It’s Sun Day!

Today, September 21, 2025, is being celebrated as Sun Day in multiple locations in the United States, with a few locations in other countries joining in.

The brainchild of Bill McKibben, long-time climate evangelist, Sun Day is taking place around the time of the equinox and celebrates solar power, which is now the cheapest source of power on earth. And, yes, you can power your town with solar even at night, thanks to batteries and other energy storage mechanisms. Also, giving a shout-out to wind power, which is sun -related because it’s the sun’s differential warming of the earth’s surface that gives rise to wind. Wind energy is another way to provide power when the sun isn’t shining.

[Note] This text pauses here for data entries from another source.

-- ==== Sys2Proof/Proofs/Steps.lean ====
section
/-! PROOF. Every command keeps the laws of Safety.lean, and so does every step. -/

namespace Sys2Proof.Machine

/-! Upstream and downstream commands -/

theorem State.readOpen_running {s : State} (h : s.readOpen = true) : s.phase = .running := by
  rw [State.readOpen, Bool.and_eq_true, Bool.and_eq_true, beq_iff_eq] at h
  exact h.1.1

theorem Inv.with_headWrite {s : State} (h : Inv s) (w : Option WriteReq) : Inv { s with headWrite := w } :=
  Keeps.inv (s := s) ⟨h.stepOk.core.with_ports, ⟨rfl, rfl, rfl, rfl, rfl⟩⟩ h

theorem Inv.with_headRead {s : State} (h : Inv s) (r : Option ReadReq) : Inv { s with headRead := r } :=
  Keeps.inv (s := s) ⟨h.stepOk.core.with_ports, ⟨rfl, rfl, rfl, rfl, rfl⟩⟩ h

theorem Inv.headWriteArrives {s : State} (h : Inv s) (w : WriteReq) : Inv (s.headWriteArrives w) := by
  unfold State.headWriteArrives
  split
  · exact h
  split
  · exact h
  split
  · rename_i hopen
    exact h.considerWrite hopen w
  · exact h.with_headWrite _

theorem Inv.waitingWriteReconsidered {s t : State} (h : Inv s) (ht : execWaitingWriteReconsidered s = .next t) : Inv t := by
  unfold execWaitingWriteReconsidered at ht
  cases ht
  split
  · exact h
  split
  · rename_i hopen
    exact h.considerWrite hopen _
  · exact h

theorem Inv.headReadArrives {s : State} (h : Inv s) (r : ReadReq) (pick : Nat) : Inv (s.headReadArrives r pick) := by
  unfold State.headReadArrives
  split
  · exact h
  split
  · exact h
  split
  · rename_i hopen
    exact h.considerRead (State.readOpen_running hopen) r pick
  · exact h.with_headRead _

theorem Inv.headReadReconsidered {s t : State} (h : Inv s) {pick : Nat} (ht : execHeadReadReconsidered pick s = .next t) :
    Inv t := by
  unfold execHeadReadReconsidered at ht
  cases ht
  split
  · exact h
  split
  · rename_i hopen
    exact h.considerRead (State.readOpen_running hopen) _ pick
  · exact h

theorem Keeps.writeResponse {s t : State} (h : CoreOk s) (ht : execWriteResponse s = .next t) : Keeps s t := by
  unfold execWriteResponse at ht
  cases ht
  split
  · exact .refl h
  · exact ⟨h.with_ports, ⟨rfl, rfl, rfl, rfl, rfl⟩⟩

theorem Inv.fragmentReadIssue {s t : State} (h : Inv s) (ht : execFragmentReadIssue s = .next t) : Inv t := by
  unfold execFragmentReadIssue at ht
  cases ht
  split
  · split
    · exact h
    · exact h.issueRead _
  · exact h

theorem Inv.downstreamWriteIssue {s t : State} (h : Inv s) {src : WriteSource} (ht : execDownstreamWriteIssue src s = .next t) :
    Inv t := by
  unfold execDownstreamWriteIssue at ht
  cases ht
  split
  · cases src with
    | writeChannel => exact h.issueWrite
    | holdQueue => exact h.issueRelease
  · exact h

theorem Keeps.downstreamReadReturn {s t : State} (h : CoreOk s) {e : EntryIx} {p : ReadPos} {error : Bool} {data : List Byte}
    (ht : execDownstreamReadReturn e p error data s = .next t) : Keeps s t := by
  unfold execDownstreamReadReturn at ht
  cases ht
  split
  · exact .refl h
  split
  · exact .strayReturn h e p
  rename_i en he
  split
  · rename_i hawaits
    exact .joinReturn h he hawaits error data
  · exact .strayReturn h e p

theorem Keeps.readResponse {s t : State} (h : CoreOk s) {who : Responder} (ht : execReadResponse who s = .next t) : Keeps s t := by
  unfold execReadResponse at ht
  cases ht
  cases who with
  | entry e => exact .respondEntry h e
  | refused => exact .respondRefused h

/-! Management commands -/

/-- A gated command whose effect keeps the laws in the running part. -/
theorem Keeps.transaction {s : State} (h : CoreOk s) (c : Instr) (gated complete waits : Bool) (body : Answer)
    (hbody : (gated = true → s.phase = .running) → waits = false → Keeps s body.state) :
    Keeps s (s.command c gated complete waits body) :=
  (Keeps.refl h).command c gated complete waits body fun hrunning _ hwaits => hbody hrunning hwaits

theorem Keeps.readUnit {s : State} (h : CoreOk s) {α : Type} (ix : Option α) (bytes : α → List Byte) :
    Keeps s (s.readUnit ix bytes).state := by
  cases ix <;> exact .refl h

theorem Keeps.gather {s : State} (h : CoreOk s) (received : List Byte) (ended : Bool) : Keeps s (s.gather received ended) := by
  obtain hkept | ⟨p, hset⟩ := s.gather_cases received ended
  · rw [hkept]; exact .refl h
  · rw [hset]; exact (Keeps.refl h).setPort p

/-! Every command -/

/-- Every command keeps the laws. -/
theorem Inv.exec {s t : State} (h : Inv s) {c : Instr} (ht : exec c s = .next t) : Inv t := by
  have hc := h.stepOk.core
  have hkeeps : ∀ {u : State}, Keeps s u → Host.Outcome.next (φ := Fault) (ρ := Refusal) u = .next t → Inv t :=
    fun hu he => by cases he; exact hu.inv h
  cases c with
  | powerOn cut => cases ht; exact (Keeps.load hc.unpowered rfl cut).inv h.unpowered
  | powerLoss => cases ht; exact h.unpowered
  | resetnFall =>
    cases ht
    split
    · exact h.lineReset
    · exact h
  | resetnRise cut =>
    cases ht
    split
    · rename_i hlow
      rw [beq_iff_eq] at hlow
      have hraised : Keeps s (s.raise (lineResetEvent s.discarded)) := ⟨hc.raise _, ⟨rfl, rfl, rfl, rfl, rfl⟩⟩
      exact (hraised.trans (.load hraised.core (by rw [State.working, State.raise_phase, hlow]) cut)).inv h
    · exact h
  | loadPhaseEnd => exact (Keeps.loadPhaseEnd hc ht).inv h
  | headWriteConsidered w => cases ht; exact h.headWriteArrives w
  | waitingWriteReconsidered => exact h.waitingWriteReconsidered ht
  | writeResponse => exact (Keeps.writeResponse hc ht).inv h
  | headReadConsidered r pick => cases ht; exact h.headReadArrives r pick
  | headReadReconsidered pick => exact h.headReadReconsidered ht
  | fragmentReadIssue => exact h.fragmentReadIssue ht
  | downstreamWriteIssue src => exact h.downstreamWriteIssue ht
  | downstreamReadReturn e p error data => exact (Keeps.downstreamReadReturn hc ht).inv h
  | downstreamWriteResponse error => exact (Keeps.downstreamWriteResponse hc ht).inv h
  | readResponse who => exact (Keeps.readResponse hc ht).inv h
  | scanTimerExpiry i => exact h.scanTimerExpiry ht
  | profileProgrammingComplete ok => exact (Keeps.programmingComplete hc ht).inv h
  | shortTransaction bytes => exact hkeeps (.gather hc bytes.received bytes.ended) ht
  | unknownCommand code => exact hkeeps (.transaction hc _ _ _ _ _ fun _ _ => .refl hc) ht
  | ident => exact hkeeps (.transaction hc _ _ _ _ _ fun _ _ => .refl hc) ht
  | modeSet m => exact hkeeps (.takeModeSet hc m) ht
  | modeRead => exact hkeeps (.transaction hc _ _ _ _ _ fun _ _ => .refl hc) ht
  | surfaceWrite index record => exact hkeeps (.takeSurfaceWrite hc index record) ht
  | surfaceRead index => exact hkeeps (.transaction hc _ _ _ _ _ fun _ _ => .readUnit hc _ _) ht
  | bandSet index block => exact hkeeps (.transaction hc _ _ _ _ _ fun _ _ => .bandSet hc index block) ht
  | scanRead index => exact hkeeps (.transaction hc _ _ _ _ _ fun _ _ => .readUnit hc _ _) ht
  | apertureWrite index record => exact hkeeps (.transaction hc _ _ _ _ _ fun _ _ => .apertureWrite hc index record) ht
  | apertureRead index => exact hkeeps (.transaction hc _ _ _ _ _ fun _ _ => .readUnit hc _ _) ht
  | apertureOpen index => exact hkeeps (.transaction hc _ _ _ _ _ fun hrunning _ => .apertureOpen hc (hrunning rfl) index) ht
  | apertureClose index => exact hkeeps (.takeApertureClose hc index) ht
  | windowSet index window => exact hkeeps (.transaction hc _ _ _ _ _ fun hrunning _ => .windowSet hc (hrunning rfl) index window) ht
  | cursorRead index => exact hkeeps (.transaction hc _ _ _ _ _ fun _ _ => .readUnit hc _ _) ht
  | holdRead =>
    exact hkeeps (.transaction hc _ _ _ _ _ fun _ _ =>
      ⟨hc.with_highWater hc.occupancySeen_le, ⟨rfl, rfl, rfl, rfl, rfl⟩⟩) ht
  | eventRead => exact hkeeps (.transaction hc _ _ _ _ _ fun _ _ => .eventRead hc) ht
  | eventCount => exact hkeeps (.transaction hc _ _ _ _ _ fun _ _ => .refl hc) ht
  | alertMaskRead mask => exact hkeeps (.transaction hc _ _ _ _ _ fun _ _ => .alertMaskCommand hc 0 mask) ht
  | alertMaskWrite action mask => exact hkeeps (.transaction hc _ _ _ _ _ fun _ _ => .alertMaskCommand hc action mask) ht
  | profileSave slot => exact hkeeps (.transaction hc _ _ _ _ _ fun _ _ => .profileSave hc slot) ht
  | profileRead => exact hkeeps (.transaction hc _ _ _ _ _ fun _ _ => .refl hc) ht
  | softReset =>
    exact hkeeps (.transaction hc _ _ _ _ _ fun hrunning _ => ⟨hc.startSoftReset (hrunning rfl), ⟨rfl, rfl, rfl, rfl, rfl⟩⟩) ht
  | softResetFlush => exact h.softResetFlush ht
  | softResetResume => exact (Keeps.softResetResume hc ht).inv h

/-- A step is a command on the state without it, or a period of the clock; both keep the laws. -/
theorem Inv.step {s t : State} (h : Inv s) (ht : step s = .next t) : Inv t := by
  unfold Sys2Proof.Machine.step at ht
  split at ht
  · cases ht
    exact (Keeps.tick h.stepOk.core).inv h
  · rename_i c cs _
    have hrest : Inv { s with pending := cs } :=
      Keeps.inv (s := s) ⟨h.stepOk.core.with_ports, ⟨rfl, rfl, rfl, rfl, rfl⟩⟩ h
    exact hrest.exec ht

/-! The statements -/

/-- Settles O3: the state after reset holds nothing. -/
theorem resetSatisfiesInv : Obligations.ResetSatisfiesInv := State.reset_inv

/-- Settles O4: every step keeps the laws together, these two among them. -/
theorem stepKeepsWorkAndCounts : Obligations.StepKeepsWorkAndCounts := by
  intro s t h ht
  obtain ⟨hwork, hcounts, -⟩ := h.step ht
  exact ⟨hwork, hcounts⟩

/-- Settles O5: every step keeps the laws together, the hold laws among them. -/
theorem stepKeepsHoldLaws : Obligations.StepKeepsHoldLaws := by
  intro s t h ht
  obtain ⟨-, -, hhold, -⟩ := h.step ht
  exact hhold

/-- Settles O6: every step keeps the laws together, those of the tables among them. -/
theorem stepKeepsTables : Obligations.StepKeepsTables := by
  intro s t h ht
  obtain ⟨-, -, -, htables, -⟩ := h.step ht
  exact htables

/-- Settles O7: every step keeps the laws together, those of the read table and of the port among them. -/
theorem stepKeepsReadTableAndPort : Obligations.StepKeepsReadTableAndPort := by
  intro s t h ht
  obtain ⟨-, -, -, -, hreads, hport⟩ := h.step ht
  exact ⟨hreads, hport⟩

end Sys2Proof.Machine
end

There are events organized by many partners in hundreds of locations, including concerts, e-bike and EV rallies, marches, speakers, technology tours and information booths, and art exhibits. I want to give a special shout-out to the event in my state capital, Albany, organized by my beloved Third Act Upstate New York working group. I wish that I could be joining them in person, but distance and my health situation are keeping me close to home.

My observance of Sun Day is confined to this post, but my celebration of solar power is ongoing! After a several years’ transition, our home and most of our transportation is powered by the sun. We weatherized our 70-ish-year-old house and adopted energy-efficient lighting and appliances. We installed a hybrid heat pump hot water heater and a geothermal heating and cooling system, enabling our disconnecting from the methane system, which had been delivering fracked gas that has caused so much pollution and sickness for our Pennsylvania neighbors. We drive a 2017 fully electric Chevy Bolt and a plug-in hybrid Chrysler Pacifica minivan, so we only use gasoline when we need to take the van on a long trip.

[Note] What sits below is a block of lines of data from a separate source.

-- ==== Sys2Proof/Proofs/Answering.lean ====
section
/-! PROOF. What no command touches: the queue of waiting commands, and the use counts of the slots but to raise them. -/

namespace Sys2Proof.Machine

/-! Steps -/

/-- Settles O1: the step's two branches, and what a period of the clock does. -/
theorem stepRunsFrontCommand : Obligations.StepRunsFrontCommand := by
  refine ⟨fun c cs s h => ?_, fun s h => ⟨s.tick, ?_, rfl, fun i => ?_⟩⟩
  · rw [step, h]
  · rw [step, h]
  · exact s.tick_scans_get i

/-! What every command keeps -/

/-- The queue of waiting commands is the same in `t` as in `s`, and no slot's use count is lower. -/
structure Upkeep (s t : State) : Prop where
  pending : t.pending = s.pending
  uses : ∀ k : SlotIx, s.slotUses k ≤ t.slotUses k

theorem Upkeep.refl (s : State) : Upkeep s s := ⟨rfl, fun _ => Nat.le_refl _⟩

theorem Upkeep.trans {s t u : State} (h : Upkeep s t) (h' : Upkeep t u) : Upkeep s u :=
  ⟨h'.pending.trans h.pending, fun k => (h.uses k).trans (h'.uses k)⟩

/-- What leaves the queue and the slots alone. -/
theorem Upkeep.of_same {s t : State} (hpending : t.pending = s.pending) (hap : t.apSlots = s.apSlots) (hsf : t.sfSlots = s.sfSlots)
    (hset : t.setSlot = s.setSlot) : Upkeep s t :=
  ⟨hpending, fun k => by rw [State.slotUses_congr hap hsf hset k]⟩

theorem Upkeep.handOver {s t : State} (h : Upkeep s t) : Upkeep s t.handOver :=
  h.trans (.of_same (by rw [State.handOver_eq]) (by rw [State.handOver_eq]) (by rw [State.handOver_eq]) (by rw [State.handOver_eq]))

theorem Upkeep.raise {s t : State} (h : Upkeep s t) (b : EventBody) : Upkeep s (t.raise b) :=
  h.trans (.of_same rfl rfl rfl rfl)

theorem Upkeep.raiseIf {s t : State} (h : Upkeep s t) (c : Bool) (b : EventBody) : Upkeep s (t.raiseIf c b) := by
  cases c
  · exact h
  · exact h.raise b

theorem Upkeep.order {s t : State} (h : Upkeep s t) (o : Order) : Upkeep s (t.order o) :=
  h.trans (.of_same (by rw [State.order_eq]) (by rw [State.order_eq]) (by rw [State.order_eq]) (by rw [State.order_eq]))

theorem Upkeep.handle {s t : State} (h : Upkeep s t) (q : Requester) (g : Tag) (l : List PendingFrag) :
    Upkeep s (State.handle q g l t) :=
  h.trans (.of_same (by rw [State.handle_touches]) (by rw [State.handle_touches]) (by rw [State.handle_touches])
    (by rw [State.handle_touches]))

/-! Transactions -/

theorem Upkeep.saveSlot (s : State) (k : SlotIx) : Upkeep s (s.saveSlot k) := by
  refine ⟨by rw [State.saveSlot_eq], fun j => ?_⟩
  by_cases hj : j = k
  · rw [hj, (s.saveSlot_slot k).1]; exact Nat.le_succ _
  · rw [(s.saveSlot_other hj).1]

theorem Upkeep.endSave (s : State) (k : SlotIx) (ok : Bool) : Upkeep s { s.setSlotCheck k ok with saving := none } :=
  ⟨by rw [State.setSlotCheck_eq], fun j => (s.setSlotCheck_slotUses k ok j).ge⟩

theorem Upkeep.abortSave (s : State) : Upkeep s s.abortSave :=
  ⟨by rw [State.abortSave_eq], fun j => (s.abortSave_slotUses j).ge⟩

/-- A transaction keeps what its command's effect keeps. -/
theorem Upkeep.command {s : State} (c : Instr) (gated complete waits : Bool) (body : Answer) (hbody : Upkeep s body.state) :
    Upkeep s (s.command c gated complete waits body) :=
  State.command_keeps (P := Upkeep s) (fun _ _ hu => hu.trans (.of_same rfl rfl rfl rfl)) (.refl s) c gated complete waits body
    fun _ _ _ => hbody

theorem Upkeep.modeSet (s : State) (m : Byte) : Upkeep s (s.modeSet m).state := by
  unfold State.modeSet
  split
  · split <;> exact .of_same rfl rfl rfl rfl
  · split <;> exact .of_same rfl rfl rfl rfl

theorem Upkeep.surfaceWrite (s : State) (b : Byte) (l : List Byte) : Upkeep s (s.surfaceWrite b l).state := by
  unfold State.surfaceWrite
  split
  · exact .of_same rfl rfl rfl rfl
  split
  · exact .of_same rfl rfl rfl rfl
  split
  · exact .of_same rfl rfl rfl rfl
  split <;> exact .of_same rfl rfl rfl rfl

theorem Upkeep.bandSet (s : State) (b : Byte) (l : List Byte) : Upkeep s (s.bandSet b l).state := by
  unfold State.bandSet
  split
  · exact .of_same rfl rfl rfl rfl
  split
  · exact .of_same rfl rfl rfl rfl
  split
  · exact .of_same rfl rfl rfl rfl
  · exact .of_same rfl rfl rfl rfl
  · exact .of_same rfl rfl rfl rfl
  · split <;> exact .of_same rfl rfl rfl rfl

theorem Upkeep.apertureWrite (s : State) (b : Byte) (l : List Byte) : Upkeep s (s.apertureWrite b l).state := by
  unfold State.apertureWrite
  split
  · exact .of_same rfl rfl rfl rfl
  split
  · exact .of_same rfl rfl rfl rfl
  split <;> exact .of_same rfl rfl rfl rfl

theorem Upkeep.apertureOpen (s : State) (b : Byte) : Upkeep s (s.apertureOpen b).state := by
  unfold State.apertureOpen
  split
  · exact .of_same rfl rfl rfl rfl
  split <;> exact .of_same rfl rfl rfl rfl

theorem Upkeep.apertureClose (s : State) (b : Byte) : Upkeep s (s.apertureClose b).state := by
  unfold State.apertureClose
  split
  · exact .of_same rfl rfl rfl rfl
  split
  · exact .of_same rfl rfl rfl rfl
  split <;> exact .of_same rfl rfl rfl rfl

theorem Upkeep.windowSet (s : State) (b : Byte) (l : List Byte) : Upkeep s (s.windowSet b l).state := by
  unfold State.windowSet
  split
  · exact .of_same rfl rfl rfl rfl
  dsimp only
  split
  · exact .of_same rfl rfl rfl rfl
  split
  · exact .of_same rfl rfl rfl rfl
  split <;> exact .of_same rfl rfl rfl rfl

theorem Upkeep.eventRead (s : State) : Upkeep s s.eventRead.state := by
  unfold State.eventRead
  split <;> exact .of_same rfl rfl rfl rfl

theorem Upkeep.alertMaskCommand (s : State) (action : Byte) (mask : BitVec 16) :
    Upkeep s (s.alertMaskCommand action mask).state := by
  unfold State.alertMaskCommand
  split
  · exact .of_same rfl rfl rfl rfl
  split
  · split <;> exact .of_same rfl rfl rfl rfl
  · exact .of_same rfl rfl rfl rfl

theorem Upkeep.profileSave (s : State) (b : Byte) : Upkeep s (s.profileSave b).state := by
  unfold State.profileSave
  split
  · exact .refl s
  split
  · exact .refl s
  split
  · exact .refl s
  · exact .saveSlot s _

theorem Upkeep.readUnit {α : Type} (s : State) (ix : Option α) (bytes : α → List Byte) : Upkeep s (s.readUnit ix bytes).state := by
  cases ix <;> exact .refl s

theorem Upkeep.takeModeSet (s : State) (m : Byte) : Upkeep s (s.takeModeSet m) := .command _ _ _ _ _ (.modeSet s m)

theorem Upkeep.takeSurfaceWrite (s : State) (b : Byte) (l : List Byte) : Upkeep s (s.takeSurfaceWrite b l) :=
  .command _ _ _ _ _ (.surfaceWrite s b l)

theorem Upkeep.takeApertureClose (s : State) (b : Byte) : Upkeep s (s.takeApertureClose b) :=
  .command _ _ _ _ _ (.apertureClose s b)

theorem Upkeep.resumePort (s : State) : Upkeep s s.resumePort := by
  unfold State.resumePort
  split
  · split
    · exact .takeModeSet s _
    · exact .takeSurfaceWrite s _ _
    · exact .takeApertureClose s _
    · exact .refl s
  · exact .refl s

/-! The upstream port -/

theorem Upkeep.acceptPlan (s : State) (w : WriteReq) (through : Option ApertureIx) (plan : WritePlan) :
    Upkeep s (s.acceptPlan w through plan) :=
  .of_same (by rw [State.acceptPlan_eq]) (by rw [State.acceptPlan_eq]) (by rw [State.acceptPlan_eq]) (by rw [State.acceptPlan_eq])

theorem Upkeep.considerFrags (s : State) (w : WriteReq) (i : SurfaceIx) (through : Option ApertureIx) (plan : WritePlan) :
    Upkeep s (s.considerFrags w i through plan) := by
  by_cases h : heldNeed (s.decideAll [] plan.frags) ≤ s.freeEntries
  · rw [s.considerFrags_of_room w i through plan h]
    exact ((Upkeep.acceptPlan s w through plan).handle _ _ _).handOver
  · rw [s.considerFrags_of_full w i through plan (by omega)]
    exact ((Upkeep.refl s).raiseIf _ _).trans (.of_same rfl rfl rfl rfl)

theorem Upkeep.considerWrite (s : State) (w : WriteReq) : Upkeep s (s.considerWrite w) := by
  unfold State.considerWrite
  split
  · exact .of_same rfl rfl rfl rfl
  · exact .of_same rfl rfl rfl rfl
  · refine Upkeep.handOver ?_
    exact .of_same rfl rfl rfl rfl
  · exact .considerFrags s w _ _ _
  · exact .considerFrags s w _ _ _
  · exact .considerFrags s w _ _ _
  · exact .considerFrags s w _ _ _

theorem Upkeep.headWriteArrives (s : State) (w : WriteReq) : Upkeep s (s.headWriteArrives w) := by
  unfold State.headWriteArrives
  split
  · exact .refl s
  split
  · exact .refl s
  split
  · exact .considerWrite s w
  · exact .of_same rfl rfl rfl rfl

theorem Upkeep.scanStep (s : State) (i : SurfaceIx) (e : EntryIx) (req : ReadReq) : Upkeep s (s.scanStep i e req) :=
  .of_same (by rw [State.scanStep_eq]) (by rw [State.scanStep_eq]) (by rw [State.scanStep_eq]) (by rw [State.scanStep_eq])

theorem Upkeep.acceptRead (s : State) (e : EntryIx) (en : Entry) : Upkeep s (s.acceptRead e en) := .of_same rfl rfl rfl rfl

theorem Upkeep.acceptRoute (s : State) (cls : Class) (req : ReadReq) (e : EntryIx) : Upkeep s (s.acceptRoute cls req e) := by
  cases cls with
  | malformed => exact .refl s
  | refused _ _ => exact .refl s
  | transparent => exact .acceptRead s e _
  | mapped a => exact .acceptRead s e _
  | stream a => exact .of_same rfl rfl rfl rfl
  | backing i => exact .acceptRead s e _
  | scanner i =>
    cases htracked : trackedRead s.surfaces[i] (readAccess req) with
    | true =>
      rw [State.acceptRoute_of_tracked htracked]
      exact (Upkeep.acceptRead s e _).trans (.scanStep _ i e req)
    | false =>
      rw [State.acceptRoute_of_untracked htracked]
      exact .acceptRead s e _

theorem Upkeep.considerRead (s : State) (req : ReadReq) (pick : Nat) : Upkeep s (s.considerRead req pick) := by
  unfold State.considerRead
  split
  · exact .of_same rfl rfl rfl rfl
  · exact .of_same rfl rfl rfl rfl
  split
  · exact .of_same rfl rfl rfl rfl
  split
  · exact .of_same rfl rfl rfl rfl
  · exact (Upkeep.acceptRoute s _ req _).handOver

theorem Upkeep.headReadArrives (s : State) (req : ReadReq) (pick : Nat) : Upkeep s (s.headReadArrives req pick) := by
  unfold State.headReadArrives
  split
  · exact .refl s
  split
  · exact .refl s
  split
  · exact .considerRead s req pick
  · exact .of_same rfl rfl rfl rfl

theorem Upkeep.respondEntry (s : State) (e : EntryIx) : Upkeep s (s.respondEntry e) := by
  unfold State.respondEntry
  split
  · exact .refl s
  split <;> exact .of_same rfl rfl rfl rfl

theorem Upkeep.respondRefused (s : State) : Upkeep s s.respondRefused := by
  unfold State.respondRefused
  split
  · exact .refl s
  split <;> exact .of_same rfl rfl rfl rfl

/-! The downstream port -/

theorem Upkeep.passRequest (s : State) (b : Former) : Upkeep s (s.passRequest b) := .of_same rfl rfl rfl rfl

theorem Upkeep.finishAt (s : State) (en : Entry) (fr : FragRead) : Upkeep s (s.finishAt en fr) := by
  obtain hkept | ⟨i, hordered⟩ := s.finishAt_cases en fr
  · rw [hkept]; exact .refl s
  · rw [hordered]; exact (Upkeep.refl s).order _

theorem Upkeep.issueRead (s : State) (e : EntryIx) : Upkeep s (s.issueRead e) := by
  unfold State.issueRead
  split
  · exact .refl s
  split
  · exact .refl s
  split
  · exact .refl s
  · refine Upkeep.trans ?_ (.finishAt _ _ _)
    exact .of_same rfl rfl rfl rfl

theorem Upkeep.issueWrite (s : State) : Upkeep s s.issueWrite := by
  unfold State.issueWrite
  split
  · exact .refl s
  · exact .of_same rfl rfl rfl rfl
  · exact ((Upkeep.refl s).handle _ _ _).trans (.resumePort _)
  · refine Upkeep.trans (Upkeep.handle ?_ _ _ _) (.resumePort _)
    exact .of_same rfl rfl rfl rfl

theorem Upkeep.leaves (s : State) (w : Work) (f : Frag) : Upkeep s (s.leaves w f) :=
  .of_same (by rw [State.leaves_eq]) (by rw [State.leaves_eq]) (by rw [State.leaves_eq]) (by rw [State.leaves_eq])

theorem Upkeep.complete (s : State) (rel : Release) : Upkeep s (s.complete rel) :=
  .of_same (by rw [State.complete_eq]) (by rw [State.complete_eq]) (by rw [State.complete_eq]) (by rw [State.complete_eq])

Because we have large shade trees on the south side of our home, we weren’t candidates for rooftop solar, so we own panels at a solar farm. Over the course of the year, we generate enough kilowatt-hours to cover our needs. Currently, we pay about $20/month to the power company for distribution and about $28/month to the company that rents the land for the solar farm and maintains our panels. It’s really great to have such low energy costs and it’s thanks to the sun!

I was happy to see solar power expanding, thanks, in part, to the energy provisions of the Inflation Reduction Act passed under President Joe Biden and New York’s Climate Leadership & Community Protection Act. The implementation of programs under these laws were helping to expand access to solar energy, especially for lower-income folks. Unfortunately, President Trump has curtailed many of those programs and Governor Hochul and her administration are way behind schedule in implementing the CLCPA.

Even without subsidies, solar energy is still cheaper to install than fossil fuel energy, even though fossil fuels are still heavily subsidized, so the hope is that economic factors will prevail and solar will continue to expand. In some countries, like Germany, it’s become common to have solar panels that can be hung from a balcony railing and plugged into the electrical system of the home. Utah recently became the first state in the US to allow this. If more states adopt this approach, solar will be able to spread more quickly because it would available to renters and homeowners who don’t have an appropriate rooftop. Granted, you can’t power your home with a small panel like these, but you can reduce your bills and help reduce strain on the grid.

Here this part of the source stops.